- The problem -
Where does the word "before" occur in the data below? Copy each line that holds it.

□ □ □ □

-- ==== Sys2Proof/Safety.lean ====
section
/-! DEFINITION. The terms claims use: the invariant, the clean run of 10_state.md rule R21, the end of a run of rule R192, what each
instruction may touch (rule R25), the program counter law (rule R85), the pixels of a sprite (rule R131), and reachability. -/

namespace Sys2Proof.Machine

/-- The model's invariant: memory is in its canonical form. The bounds of R26 (`SP` at most 16, bytes in bytes, words in words)
hold by the types of State. -/
abbrev State.Inv (s : State) : Prop := Memory.wf s.cfg.fontData s.mem

/-- Nothing has "gone wrong": no stack misuse since reset (R21). -/
abbrev State.Clean (s : State) : Prop := s.err = 0

/-- The end-of-run idiom: `PC` = `a` and the word at `a` is the jump to `a` (R192). A convention, not a mechanism. -/
def State.AtSelfJump (s : State) (a : Addr) : Prop := s.pc = a.setWidth 16 ∧ s.fetchWord = wordA 0x1 a

/-- The state of a run can come about: from a reset, by moves of the environment (R182, R171). -/
inductive Reachable : State → Prop
  | reset (c : Config) : Reachable (State.resetWith c)
  | move {s t : State} (m : HostMove) : Reachable s → hostMove m s = .next t → Reachable t

/-- The state an instruction may change besides `PC`, and besides the timer tick: a row of R25's matrix. -/
structure Touched where
  regs : Reg → Bool := fun _ => false
  index : Bool := false
  stack : Bool := false
  mem : Bool := false
  disp : Bool := false
  dirty : Bool := false
  dt : Bool := false
  st : Bool := false
  err : Bool := false
  rnd : Bool := false

/-- `V[x]` only. -/
def Touched.one (x : Reg) : Touched := { regs := fun r => r == x }
/-- `V[x]`, and VF as a flag. -/
def Touched.oneAndFlag (x : Reg) : Touched := { regs := fun r => r == x || r == vf }

/-- Everything not touched is unchanged; memory is compared byte by byte. `KEY` (R20, R161) and the configuration are touched by
nothing. -/
structure OnlyTouches (m : Touched) (s t : State) : Prop where
  regs : ∀ r, m.regs r = false → t.reg r = s.reg r
  index : m.index = false → t.i = s.i
  stack : m.stack = false → t.stack = s.stack ∧ t.sp = s.sp
  mem : m.mem = false → ∀ a, t.readByte a = s.readByte a
  disp : m.disp = false → t.disp = s.disp
  dirty : m.dirty = false → t.dirty = s.dirty
  dt : m.dt = false → t.dt = s.dt
  st : m.st = false → t.st = s.st
  err : m.err = false → t.err = s.err
  rnd : m.rnd = false → t.rndIn = s.rndIn ∧ t.draws = s.draws
  key : t.key = s.key
  cfg : t.cfg = s.cfg

/-- R25's matrix, row by row (with the VF column of ADD I,Vx when `ADDI_SETS_VF` is `true`, D6). -/
def touched (c : Config) : Instr → Touched
  | .cls => { disp := true, dirty := true }
  | .ret => { stack := true, err := true }
  | .jp _ => {}
  | .call _ => { stack := true, err := true }
  | .seImm _ _ => {}
  | .sneImm _ _ => {}
  | .seReg _ _ => {}
  | .ldImm x _ => Touched.one x
  | .addImm x _ => Touched.one x
  | .ldReg x _ => Touched.one x
  | .orReg x _ => Touched.oneAndFlag x
  | .andReg x _ => Touched.oneAndFlag x
  | .xorReg x _ => Touched.oneAndFlag x
  | .addReg x _ => Touched.oneAndFlag x
  | .subReg x _ => Touched.oneAndFlag x
  | .shr x _ => Touched.oneAndFlag x
  | .subn x _ => Touched.oneAndFlag x
  | .shl x _ => Touched.oneAndFlag x
  | .sneReg _ _ => {}
  | .ldI _ => { index := true }
  | .jpV0 _ => {}
  | .rnd x _ => { regs := fun r => r == x, rnd := true }
  | .drw _ _ _ => { regs := fun r => r == vf, disp := true, dirty := true }
  | .skp _ => {}
  | .sknp _ => {}
  | .ldVxDT x => Touched.one x
  | .ldVxK x => Touched.one x
  | .ldDT _ => { dt := true }
  | .ldST _ => { st := true }
  | .addI _ => { regs := fun r => c.addISetsVF && r == vf, index := true }
  | .ldF _ => { index := true }
  | .ldB _ => { mem := true }
  | .ldMemVx _ => { index := true, mem := true }
  | .ldVxMem x => { regs := fun r => decide (r ≤ x), index := true }

/-- R85's table: `PC` after the cycle of an instruction, from the state at its start. -/
def pcAfter (s : State) : Instr → Word
  | .jp nnn => nnn.setWidth 16
  | .call nnn => nnn.setWidth 16
  | .jpV0 nnn => BitVec.ofNat 16 (nnn.toNat + (s.reg 0).toNat)
  | .ret => if h : 0 < s.sp.val then s.stack[s.sp.val - 1]'(by have := s.sp.isLt; omega) else s.pc + 2
  | .seImm x nn => if s.reg x = nn then s.pc + 4 else s.pc + 2
  | .sneImm x nn => if s.reg x = nn then s.pc + 2 else s.pc + 4
  | .seReg x y => if s.reg x = s.reg y then s.pc + 4 else s.pc + 2
  | .sneReg x y => if s.reg x = s.reg y then s.pc + 2 else s.pc + 4
  | .skp x => if s.key.getLsbD ((s.reg x).toNat % 16) then s.pc + 4 else s.pc + 2
  | .sknp x => if s.key.getLsbD ((s.reg x).toNat % 16) then s.pc + 2 else s.pc + 4
  | .ldVxK _ => if s.key = 0 then s.pc else s.pc + 2
  | .cls | .ldImm _ _ | .addImm _ _ | .ldReg _ _ | .orReg _ _ | .andReg _ _ | .xorReg _ _ | .addReg _ _ | .subReg _ _
  | .shr _ _ | .subn _ _ | .shl _ _ | .ldI _ | .rnd _ _ | .drw _ _ _ | .ldVxDT _ | .ldDT _ | .ldST _ | .addI _ | .ldF _
  | .ldB _ | .ldMemVx _ | .ldVxMem _ => s.pc + 2

/-- The sprite of `DRW Vx, Vy, n` has a set bit that falls on the pixel of row `py`, column `px` (R131: every pixel is wrapped
separately, bit 7 of a byte is its leftmost pixel). -/
def State.spriteSets (s : State) (x y : Reg) (n : Fin 16) (py : Fin 32) (px : Fin 64) : Prop :=
  ∃ row col : Nat, row < n.val ∧ col < 8 ∧ ((s.reg x).toNat + col) % 64 = px.val ∧ ((s.reg y).toNat + row) % 32 = py.val ∧
    (s.readByte (byteAddr s.i row)).getLsbD (7 - col) = true

/-- A store of an instruction to this address takes effect: always, but for the font table with `FONT_WRITE_PROTECT` (R42, D16). -/
def State.storeLands (s : State) (a : Addr) : Prop :=
  s.cfg.fontWriteProtect = false ∨ a.toNat < 0x050 ∨ 0x09F < a.toNat

/-- Two states that differ at most in stack entries not in use (R14, D23). -/
structure SameButDeadStack (s t : State) : Prop where
  live : ∀ k (h : k < 16), k < s.sp.val → t.stack[k] = s.stack[k]
  rest : t = { s with stack := t.stack }

/-- Two states that differ at most in `ERR`, `DIRTY` and `ST`, the state no instruction reads (R19, R21, R145, R150). -/
def SameButUnread (s t : State) : Prop := t = { s with err := t.err, dirty := t.dirty, st := t.st }

end Sys2Proof.Machine
end

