/-- R124: hundreds, tens, ones to `I`, `I + 1`, `I + 2`, each where the store lands (R42), and no other byte. -/
def Obligations.StoreDecimalDigits : Prop :=
  ∀ (x : Reg) (s : State), decode (wordXI 0xF x 0x33) = .ok (.ldB x) ∧
    ∃ t, exec (.ldB x) s = .next t ∧ t.pc = s.pc + 2 ∧
      (s.storeLands (byteAddr s.i 0) → (t.readByte (byteAddr s.i 0)).toNat = (s.reg x).toNat / 100) ∧
      (s.storeLands (byteAddr s.i 1) → (t.readByte (byteAddr s.i 1)).toNat = (s.reg x).toNat / 10 % 10) ∧
      (s.storeLands (byteAddr s.i 2) → (t.readByte (byteAddr s.i 2)).toNat = (s.reg x).toNat % 10) ∧
      (∀ a, ¬ s.storeLands a ∨ (∀ k < 3, a ≠ byteAddr s.i k) → t.readByte a = s.readByte a) ∧
      OnlyTouches { mem := true } s t

/-- R125: `V[0]` to `V[x]` to `I` to `I + x`, each where the store lands (R42), and no other byte; `I` is advanced. -/
def Obligations.StoreRegisters : Prop :=
  ∀ (x : Reg) (s : State), decode (wordXI 0xF x 0x55) = .ok (.ldMemVx x) ∧
    ∃ t, exec (.ldMemVx x) s = .next t ∧ t.pc = s.pc + 2 ∧ t.i.toNat = (s.i.toNat + x.val + 1) % 65536 ∧
      (∀ k : Reg, k ≤ x → s.storeLands (byteAddr s.i k.val) → t.readByte (byteAddr s.i k.val) = s.reg k) ∧
      (∀ a, ¬ s.storeLands a ∨ (∀ k ≤ x.val, a ≠ byteAddr s.i k) → t.readByte a = s.readByte a) ∧
      OnlyTouches { index := true, mem := true } s t

/-- R126: `V[0]` to `V[x]` from `I` to `I + x`; `I` is advanced; memory is unchanged. -/
def Obligations.LoadRegisters : Prop :=
  ∀ (x : Reg) (s : State), decode (wordXI 0xF x 0x65) = .ok (.ldVxMem x) ∧
    ∃ t, exec (.ldVxMem x) s = .next t ∧ t.pc = s.pc + 2 ∧ t.i.toNat = (s.i.toNat + x.val + 1) % 65536 ∧
      (∀ k : Reg, k ≤ x → t.reg k = s.readByte (byteAddr s.i k.val)) ∧
      OnlyTouches { regs := fun r => decide (r ≤ x), index := true } s t

/-- R127: storing `V[0]` to `V[x]` and loading them back from the same place, whatever happened to the rest of the state in between,
gives their old values; where `FONT_WRITE_PROTECT` turned a store away, the byte that stood there is loaded instead. -/
def Obligations.RegisterRoundTrip : Prop :=
  ∀ (x : Reg) (s : State), ∃ t, exec (.ldMemVx x) s = .next t ∧ t.i.toNat = (s.i.toNat + x.val + 1) % 65536 ∧
    ∀ u : State, u.i = s.i → (∀ a, u.readByte a = t.readByte a) → ∃ r, exec (.ldVxMem x) u = .next r ∧
      (∀ k : Reg, k ≤ x → s.storeLands (byteAddr s.i k.val) → r.reg k = s.reg k) ∧
      (∀ k : Reg, k ≤ x → ¬ s.storeLands (byteAddr s.i k.val) → r.reg k = s.readByte (byteAddr s.i k.val)) ∧
      r.i.toNat = (s.i.toNat + x.val + 1) % 65536

/-! ## Display -/

/-- R130. -/
def Obligations.ClearScreen : Prop :=
  decode 0x00E0 = .ok .cls ∧
  ∀ s : State, ∃ t, exec .cls s = .next t ∧ (∀ y x, t.disp.pixel y x = false) ∧ t.dirty = true ∧ t.pc = s.pc + 2 ∧
    OnlyTouches { disp := true, dirty := true } s t

/-- R131: a pixel is inverted exactly when the sprite has a set bit on it, every pixel wrapped separately; VF is 1 exactly when
a set pixel was turned off, and 0 otherwise; `DIRTY` is set. -/
def Obligations.DrawSpriteExactly : Prop :=
  ∀ (x y : Reg) (n : Fin 16) (s : State), decode (word4 0xD x y n) = .ok (.drw x y n) ∧
    ∃ t, exec (.drw x y n) s = .next t ∧
      (∀ py px, s.spriteSets x y n py px → t.disp.pixel py px = !s.disp.pixel py px) ∧
      (∀ py px, ¬ s.spriteSets x y n py px → t.disp.pixel py px = s.disp.pixel py px) ∧
      ((∃ py px, s.disp.pixel py px = true ∧ t.disp.pixel py px = false) → t.reg vf = 1) ∧
      ((∀ py px, s.disp.pixel py px = true → t.disp.pixel py px = true) → t.reg vf = 0) ∧
      t.dirty = true ∧ t.pc = s.pc + 2 ∧ OnlyTouches { regs := fun r => r == vf, disp := true, dirty := true } s t

/-- R132 (i): the same sprite at the same place twice restores the display, and VF = 1 after the second exactly when the sprite
has a set bit on a pixel the first left set. A coordinate in VF is left out: the first draw writes VF, so the place is another. -/
def Obligations.DrawTwiceRestores : Prop :=
  ∀ (x y : Reg) (n : Fin 16) (s : State), x ≠ vf → y ≠ vf →
    ∃ t u, exec (.drw x y n) s = .next t ∧ exec (.drw x y n) t = .next u ∧ u.disp = s.disp ∧
      (u.reg vf = 1 ↔ ∃ py px, s.spriteSets x y n py px ∧ s.disp.pixel py px = false)

/-! ## Keys and timers -/

/-- R140, R141, R146: the key is the low four bits of `V[x]`. -/
def Obligations.SkipsOnKey : Prop :=
  ∀ (x : Reg) (s : State),
    decode (wordXI 0xE x 0x9E) = .ok (.skp x) ∧ decode (wordXI 0xE x 0xA1) = .ok (.sknp x) ∧
    (∃ t, exec (.skp x) s = .next t ∧ (s.key.getLsbD ((s.reg x).toNat % 16) = true → t.pc = s.pc + 4) ∧
      (s.key.getLsbD ((s.reg x).toNat % 16) = false → t.pc = s.pc + 2) ∧ OnlyTouches {} s t) ∧
    (∃ t, exec (.sknp x) s = .next t ∧ (s.key.getLsbD ((s.reg x).toNat % 16) = false → t.pc = s.pc + 4) ∧
      (s.key.getLsbD ((s.reg x).toNat % 16) = true → t.pc = s.pc + 2) ∧ OnlyTouches {} s t)

/-- R142: the value read is `DT` before the tick. -/
def Obligations.ReadDelayTimer : Prop :=
  ∀ (x : Reg) (s : State), decode (wordXI 0xF x 0x07) = .ok (.ldVxDT x) ∧
    ∃ t, exec (.ldVxDT x) s = .next t ∧ t.reg x = s.dt ∧ t.pc = s.pc + 2 ∧ OnlyTouches (Touched.one x) s t

/-- R143: the least pressed key, or, with none down, nothing but a cycle at the same `PC`. -/
def Obligations.WaitForKey : Prop :=
  ∀ (x : Reg) (s : State), decode (wordXI 0xF x 0x0A) = .ok (.ldVxK x) ∧
    ∃ t, exec (.ldVxK x) s = .next t ∧
      (∀ k : Fin 16, s.keyDown k = true → (∀ j : Fin 16, j < k → s.keyDown j = false) →
        (t.reg x).toNat = k.val ∧ t.pc = s.pc + 2 ∧ OnlyTouches (Touched.one x) s t) ∧
      ((∀ k : Fin 16, s.keyDown k = false) → t = s)
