/-! ### Decimal digits (R124) -/

/-- Settles O44: three stores at `I`; division and remainder of bytes are those of their numbers. -/
theorem storeDecimalDigits : Obligations.StoreDecimalDigits := by
  intro x s
  have hlen : (decimalDigits (s.reg x)).length ≤ 4096 := (by decide : 3 ≤ 4096)
  have digit {j : Nat} (hj : j < 3) := readByte_storeBytes_lands s s.i (decimalDigits (s.reg x)) hlen (j := j) hj
  refine ⟨decode_encode (.ldB x), (s.storeBytes s.i 0 (decimalDigits (s.reg x))).advance, rfl,
    congrArg (· + 2) (storeBytes_pc s s.i 0 _), fun hl => ?_, fun hl => ?_, fun hl => ?_, fun a ha => ?_,
    onlyTouches_of_exec (i := .ldB x) rfl⟩
  · rw [advance_readByte, digit (by decide : 0 < 3) hl]
    exact BitVec.toNat_udiv
  · rw [advance_readByte, digit (by decide : 1 < 3) hl]
    exact BitVec.toNat_umod.trans (congrArg (· % 10) BitVec.toNat_udiv)
  · rw [advance_readByte, digit (by decide : 2 < 3) hl]
    exact BitVec.toNat_umod
  · exact readByte_storeBytes_kept s s.i _ hlen a ha

/-! ### Register transfers (R125 to R127) -/

/-- R125: a byte that LD [I],Vx does not write. -/
theorem readByte_storeBytes_regsUpTo_kept (s : State) (x : Reg) (a : Addr)
    (h : ¬ s.storeLands a ∨ ∀ k ≤ x.val, a ≠ byteAddr s.i k) : (s.storeBytes s.i 0 (s.regsUpTo x)).readByte a = s.readByte a := by
  refine readByte_storeBytes_kept s s.i _ ?_ a (h.imp_right fun hout j hj => hout j ?_)
  · rw [length_regsUpTo]
    omega
  · rw [length_regsUpTo] at hj
    omega

/-- R126: register `k` after LD Vx,[I]. -/
theorem reg_setRegs_loadBytes (s : State) (base : Word) {x k : Reg} (hk : k ≤ x) :
    (s.setRegs 0 (s.loadBytes base (x.val + 1))).reg k = s.readByte (byteAddr base k.val) := by
  have hin : 0 ≤ k.val ∧ k.val < 0 + (s.loadBytes base (x.val + 1)).length := by
    rw [length_loadBytes]
    have := Fin.le_def.mp hk
    omega
  have hlen : 0 + (s.loadBytes base (x.val + 1)).length ≤ 16 := by
    rw [length_loadBytes]
    omega
  rw [reg_setRegs s 0 _ k hlen, dif_pos hin, getElem_loadBytes, Nat.sub_zero]

/-- Settles O45: one store for each register from `I` up, then `I` is advanced. -/
theorem storeRegisters : Obligations.StoreRegisters := by
  intro x s
  refine ⟨decode_encode (.ldMemVx x), ((s.storeBytes s.i 0 (s.regsUpTo x)).setIndex (indexAfter s.i x)).advance, rfl,
    congrArg (· + 2) (storeBytes_pc s s.i 0 _), toNat_indexAfter s.i x, fun k hk hl => ?_,
    readByte_storeBytes_regsUpTo_kept s x, onlyTouches_of_exec (i := .ldMemVx x) rfl⟩
  rw [advance_readByte, setIndex_readByte, readByte_storeBytes_regsUpTo s x k.val hk hl, Fin.ofNat_val_eq_self]

/-- Settles O46: one register write for each byte from `I` up, then `I` is advanced. -/
theorem loadRegisters : Obligations.LoadRegisters := by
  intro x s
  exact ⟨decode_encode (.ldVxMem x), ((s.setRegs 0 (s.loadBytes s.i (x.val + 1))).setIndex (indexAfter s.i x)).advance, rfl,
    congrArg (· + 2) (setRegs_pc s 0 _), toNat_indexAfter s.i x, fun k hk => reg_setRegs_loadBytes s s.i hk,
    onlyTouches_of_exec (i := .ldVxMem x) rfl⟩

/-- Settles O47: the load (O46) reads the bytes that the store (O45) left. -/
theorem registerRoundTrip : Obligations.RegisterRoundTrip := by
  intro x s
  obtain ⟨-, t, hstore, -, hti, hstored, hkept, -⟩ := storeRegisters x s
  refine ⟨t, hstore, hti, fun u hui hmem => ?_⟩
  obtain ⟨-, r, hload, -, hri, hloaded, -⟩ := loadRegisters x u
  have hreg (k : Reg) (hk : k ≤ x) : r.reg k = t.readByte (byteAddr s.i k.val) := by rw [hloaded k hk, hui, hmem]
  refine ⟨r, hload, fun k hk hl => ?_, fun k hk hl => ?_, by rw [hri, hui]⟩
  · rw [hreg k hk, hstored k hk hl]
  · rw [hreg k hk, hkept _ (.inl hl)]

end Sys2Proof.Machine
end

section
/-! ## 44_display.md: the clear, and what a sprite inverts -/

namespace Sys2Proof.Machine

/-- Settles O48: CLS sets the display to the blank one and advances. -/
theorem clearScreen : Obligations.ClearScreen :=
  ⟨decode_encode .cls, fun _ => ⟨_, rfl, pixel_blank, rfl, rfl, onlyTouches_of_exec (i := .cls) rfl⟩⟩

/-! ### The pixels of a drawn sprite (R131) -/

theorem pixel_drawn_of_spriteSets {s : State} {x y : Reg} {n : Fin 16} {py : Fin 32} {px : Fin 64}
    (h : s.spriteSets x y n py px) : (s.drawn x y n).disp.pixel py px = !s.disp.pixel py px := by
  rw [Bool.eq_iff_iff, (drawn_spec s x y n).1 py px, iff_true_right h, Bool.not_eq_true, Bool.not_eq_true']

theorem pixel_drawn_of_not_spriteSets {s : State} {x y : Reg} {n : Fin 16} {py : Fin 32} {px : Fin 64}
    (h : ¬ s.spriteSets x y n py px) : (s.drawn x y n).disp.pixel py px = s.disp.pixel py px := by
  rw [Bool.eq_iff_iff, (drawn_spec s x y n).1 py px, iff_false_right h, Decidable.not_not]

/-- R131: the collision is that a lit pixel was turned off. -/
theorem drawn_hit_iff_turned_off (s : State) (x y : Reg) (n : Fin 16) :
    (s.drawn x y n).hit = true ↔ ∃ py px, s.disp.pixel py px = true ∧ (s.drawn x y n).disp.pixel py px = false := by
  rw [(drawn_spec s x y n).2]
  refine exists_congr fun py => exists_congr fun px => and_congr_right fun hlit => ?_
  by_cases h : s.spriteSets x y n py px
  · simp [pixel_drawn_of_spriteSets h, h, hlit]
  · simp [pixel_drawn_of_not_spriteSets h, h, hlit]

/-! ### DRW -/

/-- R131: VF and the display after DRW are those of the drawn canvas. -/
theorem exec_drw (x y : Reg) (n : Fin 16) (s : State) :
    ∃ t, exec (.drw x y n) s = .next t ∧ t.disp = (s.drawn x y n).disp ∧
      t.reg vf = collisionFlag (s.drawn x y n).hit ∧ t.dirty = true ∧ t.pc = s.pc + 2 :=
  ⟨_, rfl, rfl, reg_setReg_advance _ vf _, rfl, rfl⟩

/-- Settles O49: the drawn canvas gives the pixels, and its collision is a lit pixel turned off. -/
theorem drawSpriteExactly : Obligations.DrawSpriteExactly := by
  intro x y n s
  obtain ⟨t, hx, hdisp, hvf, hdirty, hpc⟩ := exec_drw x y n s
  refine ⟨decode_encode (.drw x y n), t, hx, ?_⟩
  rw [hdisp, hvf]
  refine ⟨fun _ _ => pixel_drawn_of_spriteSets, fun _ _ => pixel_drawn_of_not_spriteSets, fun hoff => ?_, fun hkept => ?_,
    hdirty, hpc, onlyTouches_of_exec hx⟩
  · exact (flagByte_eq_one _).mpr ((drawn_hit_iff_turned_off s x y n).mpr hoff)
  · refine (flagByte_eq_zero _).mpr (Bool.eq_false_iff.mpr fun hhit => ?_)
    obtain ⟨py, px, hlit, hoff⟩ := (drawn_hit_iff_turned_off s x y n).mp hhit
    exact Bool.false_ne_true (hoff.symm.trans (hkept py px hlit))

/-- The place and the bits of a sprite are read from the coordinate registers, `I` and memory alone. -/
theorem spriteSets_congr {s t : State} {x y : Reg} (hx : t.reg x = s.reg x) (hy : t.reg y = s.reg y) (hi : t.i = s.i)
    (hmem : ∀ a, t.readByte a = s.readByte a) (n : Fin 16) (py : Fin 32) (px : Fin 64) :
    t.spriteSets x y n py px ↔ s.spriteSets x y n py px := by
  simp only [State.spriteSets, hx, hy, hi, hmem]

/-- R132 (i): DRW leaves its own sprite where it was, unless a coordinate is in VF. -/
theorem spriteSets_exec_drw {x y : Reg} {n : Fin 16} {s t : State} (hx : x ≠ vf) (hy : y ≠ vf)
    (ht : exec (.drw x y n) s = .next t) (py : Fin 32) (px : Fin 64) :
    t.spriteSets x y n py px ↔ s.spriteSets x y n py px := by
  have hrow := onlyTouches_of_exec ht
  exact spriteSets_congr (hrow.regs x (beq_false_of_ne hx)) (hrow.regs y (beq_false_of_ne hy)) (hrow.index rfl) (hrow.mem rfl)
    n py px

/-- Settles O50: the second draw inverts the pixels the first one did, and those it finds lit were off before. -/
theorem drawTwiceRestores : Obligations.DrawTwiceRestores := by
  intro x y n s hx hy
  obtain ⟨t, ht, htd, -⟩ := exec_drw x y n s
  obtain ⟨u, hu, hud, hvf, -⟩ := exec_drw x y n t
  have same := spriteSets_exec_drw hx hy ht
  refine ⟨t, u, ht, hu, display_ext _ _ fun py px => ?_, ?_⟩
  · rw [hud]
    by_cases h : s.spriteSets x y n py px
    · rw [pixel_drawn_of_spriteSets ((same py px).mpr h), htd, pixel_drawn_of_spriteSets h, Bool.not_not]
    · rw [pixel_drawn_of_not_spriteSets (mt (same py px).mp h), htd, pixel_drawn_of_not_spriteSets h]
  · rw [hvf, collisionFlag, flagByte_eq_one, (drawn_spec t x y n).2]
    refine exists_congr fun py => exists_congr fun px => ?_
    rw [same, and_comm, htd]
    refine and_congr_right fun h => ?_
    rw [pixel_drawn_of_spriteSets h, Bool.not_eq_true']

end Sys2Proof.Machine
end

section
/-! ## 45_keys_timers.md: the key skips, the key wait, the timer instructions -/

namespace Sys2Proof.Machine

/-! ### Skips on a key (R140, R141, R146) -/

/-- R85: a skip on a Boolean, and nothing else. -/
theorem skipIf_pc_and_frame (s : State) (c : Bool) : (c = true → (s.skipIf c).pc = s.pc + 4) ∧
    (c = false → (s.skipIf c).pc = s.pc + 2) ∧ OnlyTouches {} s (s.skipIf c) :=
  ⟨fun h => by simp [h], fun h => by simp [h], (OnlyTouches.refl _ s).skipIf c⟩

theorem exec_skp (x : Reg) (s : State) :
    exec (.skp x) s = .next (s.skipIf (s.key.getLsbD ((s.reg x).toNat % 16))) := by
  rw [← keyDown_keyNumber]
  rfl

theorem exec_sknp (x : Reg) (s : State) :
    exec (.sknp x) s = .next (s.skipIf (!s.key.getLsbD ((s.reg x).toNat % 16))) := by
  rw [← keyDown_keyNumber]
  rfl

□ □ □ □

- Task output -
/-- R142: the value read is `DT` before the tick. -/
/-- Settles O50: the second draw inverts the pixels the first one did, and those it finds lit were off before. -/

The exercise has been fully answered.